– У тебя там, часом, нет какой-нибудь медовой лепешки или куска доброй свинины? – спросил Конан, указывая на волосы кхитайца.
– Что? – Рассеянный взгляд ненадолго устремился на варвара, но поскольку ответа не последовало, кхитаец опять уткнулся в надпись. Он совершенно не заметил шутки и не оценил ее. Конан чувствовал себя лишним в этом мире.
Несколько лягушек шумно обменивались впечатлениями, сидя на камнях и раздувая широкое горло. Некоторое время Конан чувствовал растущее раздражение, но потом вдруг понял, что эти лягушки напоминают ему наемников в таверне, когда те похваляются количеством награбленного и наперебой рассказывают о женщинах, которыми они овладели. Это насмешило Конана и отчасти примирило с действительностью.

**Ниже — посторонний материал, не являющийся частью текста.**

-- ==== Sys2Proof/Laws/SurfaceWork.lean ====
section
/-! SUPPORT. What the surface's operations can do: everything `KeepsClock` names is left alone. -/

namespace Sys2Proof.Machine

theorem KeepsClock.refl (s : State) : KeepsClock s s := ⟨.refl s, rfl, rfl⟩

theorem KeepsClock.trans {a b c : State} (h : KeepsClock a b) (h' : KeepsClock b c) : KeepsClock a c :=
  ⟨h.toKeeps.trans h'.toKeeps, h'.clock.trans h.clock, h'.plan.trans h.plan⟩

theorem KeepsShow.toClock {s t : State} (h : KeepsShow s t) : KeepsClock s t := ⟨h.toKeeps, h.clock, h.plan⟩

theorem KeepsClock.foldl {α : Type} (f : State → α → State) (h : ∀ s a, KeepsClock s (f s a)) :
    ∀ (l : List α) (s : State), KeepsClock s (l.foldl f s)
  | [], s => .refl s
  | a :: l, s => (h s a).trans (KeepsClock.foldl f h l (f s a))

theorem KeepsClock.ite {p : Prop} [Decidable p] {s a b : State} (ha : KeepsClock s a)
    (hb : KeepsClock s b) : KeepsClock s (if p then a else b) := by split <;> assumption

theorem KeepsClock.inOneInstant {α : Type} {steps : State → State × α} {s : State}
    (h : ∀ s, KeepsClock s (steps s).1) : KeepsClock s (inOneInstant steps s).1 :=
  let k := h { s with link := s.link.openInstant }
  ⟨.inOneInstant fun s => (h s).toKeeps, k.clock, k.plan⟩

theorem updSurf_keepsClock (f : Surface → Surface) (s : State) : KeepsClock s (updSurf f s) :=
  ⟨⟨fun _ => rfl, rfl, rfl, rfl, rfl, rfl, rfl, rfl, rfl, rfl, rfl, rfl, rfl, .refl _⟩, rfl, rfl⟩

theorem updStrip_keepsClock (i : StripId) (f : Strip → Strip) (s : State) : KeepsClock s (updStrip i f s) :=
  updSurf_keepsClock _ s

theorem updModule_keepsClock (m : ModuleId) (f : SurfaceModule → SurfaceModule) (s : State) :
    KeepsClock s (updModule m f s) := updSurf_keepsClock _ s

theorem disarm_keepsClock (i : StripId) (s : State) : KeepsClock s (disarm i s) := updStrip_keepsClock _ _ _

theorem dropTouch_keepsClock (i : StripId) (s : State) : KeepsClock s (dropTouch i s) := by
  unfold dropTouch
  dsimp only
  split
  · split
    · exact .ite (updStrip_keepsClock _ _ _) ((updStrip_keepsClock _ _ _).trans (deliverRelease_show _ _).toClock)
    · exact updStrip_keepsClock _ _ _
  · exact updStrip_keepsClock _ _ _

theorem withdrawStrips_keepsClock (m : ModuleId) (s : State) : KeepsClock s (withdrawStrips m s) :=
  (KeepsClock.foldl _ (fun s i => dropTouch_keepsClock i s) _ s).trans
    (KeepsClock.foldl _ (fun s i => disarm_keepsClock i s) _ _)

theorem moduleNotice_keepsClock (m : ModuleId) (cause : ModuleCause) (s : State) :
    KeepsClock s (moduleNotice m cause s) := (queueNotice_show _ s).toClock

theorem abortCalibration_keepsClock (m : ModuleId) (cause : ModuleCause) (s : State) :
    KeepsClock s (abortCalibration m cause s) :=
  .ite ((updModule_keepsClock _ _ _).trans (queueNotice_show _ _).toClock) (.refl _)

theorem goOffline_keepsClock (m : ModuleId) (cause : ModuleCause) (s : State) :
    KeepsClock s (goOffline m cause s) :=
  (((updModule_keepsClock _ _ s).trans (moduleNotice_keepsClock _ _ _)).trans (abortCalibration_keepsClock _ _ _)).trans
    (withdrawStrips_keepsClock _ _)

theorem takeMiss_keepsClock (m : ModuleId) (s : State) : KeepsClock s (takeMiss m s) := by
  unfold takeMiss
  dsimp only
  split
  · exact .ite ((updModule_keepsClock _ _ s).trans (updModule_keepsClock _ _ _))
      ((updModule_keepsClock _ _ s).trans (goOffline_keepsClock _ _ _))
  · exact updModule_keepsClock _ _ s

theorem rebind_keepsClock (s : State) : KeepsClock s (rebind s) :=
  (KeepsClock.foldl _ (fun s i => dropTouch_keepsClock i s) _ s).trans
    (KeepsClock.foldl _ (fun s i => (updStrip_keepsClock i _ s).trans (disarm_keepsClock i _)) _ _)

theorem startExchange_keepsClock (m : ModuleId) (s : State) : KeepsClock s (startExchange m s) := by
  unfold startExchange
  dsimp only
  refine KeepsClock.trans ?_ (updSurf_keepsClock _ _)
  exact KeepsClock.foldl _ (fun s' i => updStrip_keepsClock i _ s') _ s

theorem deliverQualified_keepsClock (i : StripId) (on : Bool) (s : State) :
    KeepsClock s (deliverQualified i on s) := by
  unfold deliverQualified
  dsimp only
  split
  · exact updStrip_keepsClock _ _ _
  · split
    · exact .ite (updStrip_keepsClock _ _ _) ((updStrip_keepsClock _ _ _).trans (deliverTouch_show _ _ _).toClock)
    · exact .ite (updStrip_keepsClock _ _ _) ((updStrip_keepsClock _ _ _).trans (deliverRelease_show _ _).toClock)

theorem qualifyTouch_keepsClock (i : StripId) (touch : Bool) (s : State) :
    KeepsClock s (qualifyTouch i touch s) := by
  unfold qualifyTouch
  dsimp only
  split
  · exact .ite (.refl _) (updStrip_keepsClock _ _ _)
  · exact .ite (updStrip_keepsClock _ _ _) (.ite (deliverQualified_keepsClock _ _ _) (updStrip_keepsClock _ _ _))

theorem reportPosition_keepsClock (i : StripId) (s : State) : KeepsClock s (reportPosition i s) := by
  unfold reportPosition
  split
  · exact .refl _
  · exact .ite (deliverPosition_show _ _ _).toClock (.refl _)

theorem takeKey_keepsClock (i : StripId) (key : Bool) (acc : State × List PairId) :
    KeepsClock acc.1 (takeKey i key acc).1 := by
  unfold takeKey
  split
  · exact .refl _
  · split
    · split
      · exact .refl _
      · exact (setOwnMute_show _ _ _).toClock
    · exact .refl _

theorem takeStrip_keepsClock (i : StripId) (r : StripReport) (acc : State × List PairId) :
    KeepsClock acc.1 (takeStrip i r acc).1 := by
  unfold takeStrip
  dsimp only
  refine KeepsClock.trans ?_ (takeKey_keepsClock _ _ _)
  dsimp only
  refine (updStrip_keepsClock i (recordReport r) acc.1).trans ?_
  exact .ite ((qualifyTouch_keepsClock _ _ _).trans (reportPosition_keepsClock _ _)) (.refl _)

theorem takeStrips_keepsClock (m : ModuleId) (rs : List StripReport) (s : State) :
    KeepsClock s (takeStrips m rs s) := by
  refine KeepsClock.inOneInstant fun s => ?_
  have h : ∀ (l : List (StripId × StripReport)) (acc : State × List PairId),
      KeepsClock acc.1 (l.foldl (fun acc x => takeStrip x.1 x.2 acc) acc).1 := by
    intro l
    induction l with
    | nil => exact fun acc => .refl _
    | cons x l ih => exact fun acc => (takeStrip_keepsClock x.1 x.2 acc).trans (ih _)
  exact h _ (s, [])

theorem answerModule_keepsClock (m : ModuleId) (s : State) : KeepsClock s (answerModule m s) :=
  .ite (updModule_keepsClock _ _ s) ((updModule_keepsClock _ _ s).trans (moduleNotice_keepsClock _ _ _))

theorem evaluate_keepsClock (m : ModuleId) (s : State) : KeepsClock s (evaluate m s) := by
  unfold evaluate
  dsimp only
  refine KeepsClock.trans ?_ (queueNotice_show _ _).toClock
  refine KeepsClock.trans ?_ (updModule_keepsClock _ _ _)
  exact KeepsClock.foldl _ (fun s (x : StripId × Nat × Nat) => updStrip_keepsClock x.1 _ s) _ s

theorem takeSample_keepsClock (m : ModuleId) (startedIn : CalPhase) (raws : List Nat) (s : State) :
    KeepsClock s (takeSample m startedIn raws s) := by
  unfold takeSample
  split
  · exact .ite (updModule_keepsClock _ _ _) (.refl _)
  · exact .ite ((updModule_keepsClock _ _ _).trans (evaluate_keepsClock _ _)) (.refl _)
  · exact .refl _
  · exact .refl _
  · exact .refl _

theorem takeGoodReply_keepsClock (x : Exchange) (rs : List StripReport) (s : State) :
    KeepsClock s (takeGoodReply x rs s) :=
  ((answerModule_keepsClock x.module s).trans (takeStrips_keepsClock _ _ _)).trans (takeSample_keepsClock _ _ _ _)

theorem endExchange_keepsClock (s : State) : KeepsClock s (endExchange s) := updSurf_keepsClock _ s

/-! ## The surface's requests -/

theorem discardExchange_keepsClock (s : State) : KeepsClock s (discardExchange s) := by
  unfold discardExchange
  split
  · exact .ite (endExchange_keepsClock _) (.refl _)
  · exact .refl _

theorem changeExpected_keepsClock (s : State) : KeepsClock s (changeExpected s) := by
  unfold changeExpected
  dsimp only
  refine KeepsClock.trans ?_ (updSurf_keepsClock _ _)
  refine KeepsClock.trans ?_ (rebind_keepsClock _)
  refine KeepsClock.trans ?_ (discardExchange_keepsClock _)
  exact KeepsClock.foldl _ (fun s m => goOffline_keepsClock m .removed s) _ s

theorem configSurface_keepsClock (a : SurfaceSettings) (s : State) : KeepsClock s (configSurface a s) :=
  .ite (updSurf_keepsClock _ s) ((updSurf_keepsClock _ s).trans (changeExpected_keepsClock _))

theorem setBanks_keepsClock (a b split : Nat) (s : State) : KeepsClock s (setBanks a b split s) :=
  (updSurf_keepsClock _ s).trans (rebind_keepsClock _)

theorem startCalibration_keepsClock (m : ModuleId) (s : State) : KeepsClock s (startCalibration m s) :=
  (updModule_keepsClock _ _ s).trans (withdrawStrips_keepsClock _ _)

theorem releaseUnit_show (c : Chan) (acc : HandBacks) : KeepsShow acc.state (releaseUnit c acc).state :=
  handBackGlide_show c _ _

theorem releaseUnits_show (cs : List Chan) (s : State) : KeepsShow s (releaseUnits cs s).state := by
  have h : ∀ (cs : List Chan) (acc : HandBacks),
      KeepsShow acc.state (cs.foldl (fun acc c => releaseUnit c acc) acc).state := by
    intro cs
    induction cs with
    | nil => exact fun acc => .refl _
    | cons c cs ih => exact fun acc => (releaseUnit_show c acc).trans (ih _)
  exact h cs ⟨s, 0, 0, 0⟩

end Sys2Proof.Machine
end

Тем временем кхитаец испустил вопль, который перепугал лягушек и вызвал шумный переполох в ветвях деревьев. Несколько птиц поднялись в воздух, а обезьянки так и брызнули в разные стороны, и их пушистые хвосты замелькали в просветах между стволами.
– Я понял! Понял! – кричал Тьянь-По.
– Тише, учитель По, – ядовитым тоном заметил Конан. – Столь шумное проявление чувств не подобает тому, кто близок к просветлению.
– Заткнись, глупый варвар! Заткнись и слушай! – ликовал Тьянь-По. – Если тебе ведома радость научных открытий…
– Скажем так – мне ведома радость открытий, – сказала Конан. – Насколько они научны – тут еще можно поспорить. Например, научное открытие надежно запертой двери в доме какого-нибудь подозрительного богатея так веселит мое сердце, что я…
– Смотри! – не слушая, перебил кхитаец. – Тут все рассказано. Хлависа – так ее зовут? Удивительная история! Я расскажу тебе. Садись удобнее.
– Неужели тут так много всего понаписано? – удивился Конан. – Сколько смысла можно вместить в несколько странных закорючек!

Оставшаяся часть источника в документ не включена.